**DESCRIPTION OF THE TASK**: Nothing in the records may be changed; reproduce all of them.

■ ■ ■ ■ ■ ■ ■

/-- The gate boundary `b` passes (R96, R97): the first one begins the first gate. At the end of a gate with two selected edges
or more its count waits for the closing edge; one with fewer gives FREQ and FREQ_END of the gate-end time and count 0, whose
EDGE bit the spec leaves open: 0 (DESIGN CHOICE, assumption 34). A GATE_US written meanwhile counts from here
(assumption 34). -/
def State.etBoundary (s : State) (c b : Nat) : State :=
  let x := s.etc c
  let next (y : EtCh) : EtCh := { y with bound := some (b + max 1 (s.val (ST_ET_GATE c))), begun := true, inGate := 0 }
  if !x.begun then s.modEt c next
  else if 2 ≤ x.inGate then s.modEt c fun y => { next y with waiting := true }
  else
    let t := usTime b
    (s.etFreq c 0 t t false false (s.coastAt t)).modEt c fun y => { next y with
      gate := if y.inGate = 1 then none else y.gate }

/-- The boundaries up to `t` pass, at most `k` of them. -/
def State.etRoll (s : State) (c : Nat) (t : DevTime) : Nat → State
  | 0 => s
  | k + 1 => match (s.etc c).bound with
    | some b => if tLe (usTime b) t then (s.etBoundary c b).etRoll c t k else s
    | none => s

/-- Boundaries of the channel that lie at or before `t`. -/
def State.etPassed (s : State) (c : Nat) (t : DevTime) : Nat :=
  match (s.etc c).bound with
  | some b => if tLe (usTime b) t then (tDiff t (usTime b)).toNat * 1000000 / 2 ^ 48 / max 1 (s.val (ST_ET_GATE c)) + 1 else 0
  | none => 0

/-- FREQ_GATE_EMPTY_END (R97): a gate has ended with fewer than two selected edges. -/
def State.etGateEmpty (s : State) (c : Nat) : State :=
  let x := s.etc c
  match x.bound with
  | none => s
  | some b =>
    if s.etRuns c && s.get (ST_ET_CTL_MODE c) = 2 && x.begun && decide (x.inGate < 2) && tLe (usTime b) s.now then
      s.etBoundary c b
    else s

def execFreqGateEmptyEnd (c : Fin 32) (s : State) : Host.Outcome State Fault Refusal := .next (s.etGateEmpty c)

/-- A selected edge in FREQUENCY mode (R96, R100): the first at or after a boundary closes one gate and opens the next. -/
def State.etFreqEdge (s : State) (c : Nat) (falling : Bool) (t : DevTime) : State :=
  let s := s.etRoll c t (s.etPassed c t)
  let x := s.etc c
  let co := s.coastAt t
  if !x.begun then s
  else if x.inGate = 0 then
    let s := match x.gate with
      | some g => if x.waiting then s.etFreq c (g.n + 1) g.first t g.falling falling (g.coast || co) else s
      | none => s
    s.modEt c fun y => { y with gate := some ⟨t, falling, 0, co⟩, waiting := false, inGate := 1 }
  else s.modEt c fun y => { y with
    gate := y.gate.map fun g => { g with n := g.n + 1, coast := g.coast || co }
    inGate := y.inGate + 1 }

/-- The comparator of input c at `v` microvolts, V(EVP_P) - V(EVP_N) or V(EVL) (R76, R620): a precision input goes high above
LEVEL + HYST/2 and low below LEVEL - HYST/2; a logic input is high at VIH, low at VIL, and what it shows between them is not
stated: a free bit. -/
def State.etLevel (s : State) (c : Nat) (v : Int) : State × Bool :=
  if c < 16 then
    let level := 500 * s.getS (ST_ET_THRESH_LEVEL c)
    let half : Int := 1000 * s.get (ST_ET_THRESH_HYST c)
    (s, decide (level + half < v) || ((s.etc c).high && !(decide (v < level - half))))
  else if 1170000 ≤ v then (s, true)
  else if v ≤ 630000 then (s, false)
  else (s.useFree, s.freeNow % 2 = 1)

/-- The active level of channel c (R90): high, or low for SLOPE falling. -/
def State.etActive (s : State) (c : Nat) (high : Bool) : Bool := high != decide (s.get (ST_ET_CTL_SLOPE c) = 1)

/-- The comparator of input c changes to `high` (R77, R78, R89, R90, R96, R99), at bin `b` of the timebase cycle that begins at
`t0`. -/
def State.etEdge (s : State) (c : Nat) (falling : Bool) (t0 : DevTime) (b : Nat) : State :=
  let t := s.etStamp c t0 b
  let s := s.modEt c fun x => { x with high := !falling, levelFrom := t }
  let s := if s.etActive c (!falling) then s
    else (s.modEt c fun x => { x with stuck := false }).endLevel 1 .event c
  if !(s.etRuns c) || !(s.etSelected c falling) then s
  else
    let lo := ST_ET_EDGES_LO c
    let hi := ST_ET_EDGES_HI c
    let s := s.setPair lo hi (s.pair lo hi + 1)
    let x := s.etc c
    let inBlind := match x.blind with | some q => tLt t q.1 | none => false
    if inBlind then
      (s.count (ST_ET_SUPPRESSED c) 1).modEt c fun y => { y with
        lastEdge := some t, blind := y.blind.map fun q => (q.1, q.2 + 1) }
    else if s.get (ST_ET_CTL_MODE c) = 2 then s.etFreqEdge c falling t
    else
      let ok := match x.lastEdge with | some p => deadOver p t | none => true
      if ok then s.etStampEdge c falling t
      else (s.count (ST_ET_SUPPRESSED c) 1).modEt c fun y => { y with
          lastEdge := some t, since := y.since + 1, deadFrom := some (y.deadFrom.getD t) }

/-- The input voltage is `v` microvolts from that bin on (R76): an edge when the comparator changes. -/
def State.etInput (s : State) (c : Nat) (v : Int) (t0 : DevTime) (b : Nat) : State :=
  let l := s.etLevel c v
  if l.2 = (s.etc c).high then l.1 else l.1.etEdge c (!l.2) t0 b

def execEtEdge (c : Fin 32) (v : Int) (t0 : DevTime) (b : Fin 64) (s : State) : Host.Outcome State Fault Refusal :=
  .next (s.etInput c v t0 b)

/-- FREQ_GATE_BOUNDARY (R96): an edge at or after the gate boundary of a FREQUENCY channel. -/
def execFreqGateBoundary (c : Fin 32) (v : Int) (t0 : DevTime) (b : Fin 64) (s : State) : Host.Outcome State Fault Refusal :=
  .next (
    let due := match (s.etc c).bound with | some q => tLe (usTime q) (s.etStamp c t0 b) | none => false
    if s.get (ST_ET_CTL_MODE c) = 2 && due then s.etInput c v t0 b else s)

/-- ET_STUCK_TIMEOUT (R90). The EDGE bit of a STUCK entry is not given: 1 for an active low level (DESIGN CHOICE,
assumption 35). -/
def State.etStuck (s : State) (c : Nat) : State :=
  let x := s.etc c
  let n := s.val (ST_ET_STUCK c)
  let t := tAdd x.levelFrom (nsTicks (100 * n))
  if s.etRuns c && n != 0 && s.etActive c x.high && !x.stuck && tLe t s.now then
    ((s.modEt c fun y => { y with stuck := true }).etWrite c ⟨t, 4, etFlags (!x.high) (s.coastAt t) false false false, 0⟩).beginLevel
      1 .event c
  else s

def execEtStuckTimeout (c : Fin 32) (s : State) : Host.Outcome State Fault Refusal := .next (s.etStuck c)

■ ■ ■ ■ ■ ■ ■

**SOLUTION TO THIS EXERCISE**:
/-- The gate boundary `b` passes (R96, R97): the first one begins the first gate. At the end of a gate with two selected edges
or more its count waits for the closing edge; one with fewer gives FREQ and FREQ_END of the gate-end time and count 0, whose
EDGE bit the spec leaves open: 0 (DESIGN CHOICE, assumption 34). A GATE_US written meanwhile counts from here
(assumption 34). -/
def State.etBoundary (s : State) (c b : Nat) : State :=
  let x := s.etc c
  let next (y : EtCh) : EtCh := { y with bound := some (b + max 1 (s.val (ST_ET_GATE c))), begun := true, inGate := 0 }
  if !x.begun then s.modEt c next
  else if 2 ≤ x.inGate then s.modEt c fun y => { next y with waiting := true }
  else
    let t := usTime b
    (s.etFreq c 0 t t false false (s.coastAt t)).modEt c fun y => { next y with
      gate := if y.inGate = 1 then none else y.gate }

/-- The boundaries up to `t` pass, at most `k` of them. -/
def State.etRoll (s : State) (c : Nat) (t : DevTime) : Nat → State
  | 0 => s
  | k + 1 => match (s.etc c).bound with
    | some b => if tLe (usTime b) t then (s.etBoundary c b).etRoll c t k else s
    | none => s

/-- Boundaries of the channel that lie at or before `t`. -/
def State.etPassed (s : State) (c : Nat) (t : DevTime) : Nat :=
  match (s.etc c).bound with
  | some b => if tLe (usTime b) t then (tDiff t (usTime b)).toNat * 1000000 / 2 ^ 48 / max 1 (s.val (ST_ET_GATE c)) + 1 else 0
  | none => 0

/-- FREQ_GATE_EMPTY_END (R97): a gate has ended with fewer than two selected edges. -/
def State.etGateEmpty (s : State) (c : Nat) : State :=
  let x := s.etc c
  match x.bound with
  | none => s
  | some b =>
    if s.etRuns c && s.get (ST_ET_CTL_MODE c) = 2 && x.begun && decide (x.inGate < 2) && tLe (usTime b) s.now then
      s.etBoundary c b
    else s

def execFreqGateEmptyEnd (c : Fin 32) (s : State) : Host.Outcome State Fault Refusal := .next (s.etGateEmpty c)

/-- A selected edge in FREQUENCY mode (R96, R100): the first at or after a boundary closes one gate and opens the next. -/
def State.etFreqEdge (s : State) (c : Nat) (falling : Bool) (t : DevTime) : State :=
  let s := s.etRoll c t (s.etPassed c t)
  let x := s.etc c
  let co := s.coastAt t
  if !x.begun then s
  else if x.inGate = 0 then
    let s := match x.gate with
      | some g => if x.waiting then s.etFreq c (g.n + 1) g.first t g.falling falling (g.coast || co) else s
      | none => s
    s.modEt c fun y => { y with gate := some ⟨t, falling, 0, co⟩, waiting := false, inGate := 1 }
  else s.modEt c fun y => { y with
    gate := y.gate.map fun g => { g with n := g.n + 1, coast := g.coast || co }
    inGate := y.inGate + 1 }

/-- The comparator of input c at `v` microvolts, V(EVP_P) - V(EVP_N) or V(EVL) (R76, R620): a precision input goes high above
LEVEL + HYST/2 and low below LEVEL - HYST/2; a logic input is high at VIH, low at VIL, and what it shows between them is not
stated: a free bit. -/
def State.etLevel (s : State) (c : Nat) (v : Int) : State × Bool :=
  if c < 16 then
    let level := 500 * s.getS (ST_ET_THRESH_LEVEL c)
    let half : Int := 1000 * s.get (ST_ET_THRESH_HYST c)
    (s, decide (level + half < v) || ((s.etc c).high && !(decide (v < level - half))))
  else if 1170000 ≤ v then (s, true)
  else if v ≤ 630000 then (s, false)
  else (s.useFree, s.freeNow % 2 = 1)

/-- The active level of channel c (R90): high, or low for SLOPE falling. -/
def State.etActive (s : State) (c : Nat) (high : Bool) : Bool := high != decide (s.get (ST_ET_CTL_SLOPE c) = 1)

/-- The comparator of input c changes to `high` (R77, R78, R89, R90, R96, R99), at bin `b` of the timebase cycle that begins at
`t0`. -/
def State.etEdge (s : State) (c : Nat) (falling : Bool) (t0 : DevTime) (b : Nat) : State :=
  let t := s.etStamp c t0 b
  let s := s.modEt c fun x => { x with high := !falling, levelFrom := t }
  let s := if s.etActive c (!falling) then s
    else (s.modEt c fun x => { x with stuck := false }).endLevel 1 .event c
  if !(s.etRuns c) || !(s.etSelected c falling) then s
  else
    let lo := ST_ET_EDGES_LO c
    let hi := ST_ET_EDGES_HI c
    let s := s.setPair lo hi (s.pair lo hi + 1)
    let x := s.etc c
    let inBlind := match x.blind with | some q => tLt t q.1 | none => false
    if inBlind then
      (s.count (ST_ET_SUPPRESSED c) 1).modEt c fun y => { y with
        lastEdge := some t, blind := y.blind.map fun q => (q.1, q.2 + 1) }
    else if s.get (ST_ET_CTL_MODE c) = 2 then s.etFreqEdge c falling t
    else
      let ok := match x.lastEdge with | some p => deadOver p t | none => true
      if ok then s.etStampEdge c falling t
      else (s.count (ST_ET_SUPPRESSED c) 1).modEt c fun y => { y with
          lastEdge := some t, since := y.since + 1, deadFrom := some (y.deadFrom.getD t) }

/-- The input voltage is `v` microvolts from that bin on (R76): an edge when the comparator changes. -/
def State.etInput (s : State) (c : Nat) (v : Int) (t0 : DevTime) (b : Nat) : State :=
  let l := s.etLevel c v
  if l.2 = (s.etc c).high then l.1 else l.1.etEdge c (!l.2) t0 b

def execEtEdge (c : Fin 32) (v : Int) (t0 : DevTime) (b : Fin 64) (s : State) : Host.Outcome State Fault Refusal :=
  .next (s.etInput c v t0 b)

/-- FREQ_GATE_BOUNDARY (R96): an edge at or after the gate boundary of a FREQUENCY channel. -/
def execFreqGateBoundary (c : Fin 32) (v : Int) (t0 : DevTime) (b : Fin 64) (s : State) : Host.Outcome State Fault Refusal :=
  .next (
    let due := match (s.etc c).bound with | some q => tLe (usTime q) (s.etStamp c t0 b) | none => false
    if s.get (ST_ET_CTL_MODE c) = 2 && due then s.etInput c v t0 b else s)

/-- ET_STUCK_TIMEOUT (R90). The EDGE bit of a STUCK entry is not given: 1 for an active low level (DESIGN CHOICE,
assumption 35). -/
def State.etStuck (s : State) (c : Nat) : State :=
  let x := s.etc c
  let n := s.val (ST_ET_STUCK c)
  let t := tAdd x.levelFrom (nsTicks (100 * n))
  if s.etRuns c && n != 0 && s.etActive c x.high && !x.stuck && tLe t s.now then
    ((s.modEt c fun y => { y with stuck := true }).etWrite c ⟨t, 4, etFlags (!x.high) (s.coastAt t) false false false, 0⟩).beginLevel
      1 .event c
  else s

def execEtStuckTimeout (c : Fin 32) (s : State) : Host.Outcome State Fault Refusal := .next (s.etStuck c)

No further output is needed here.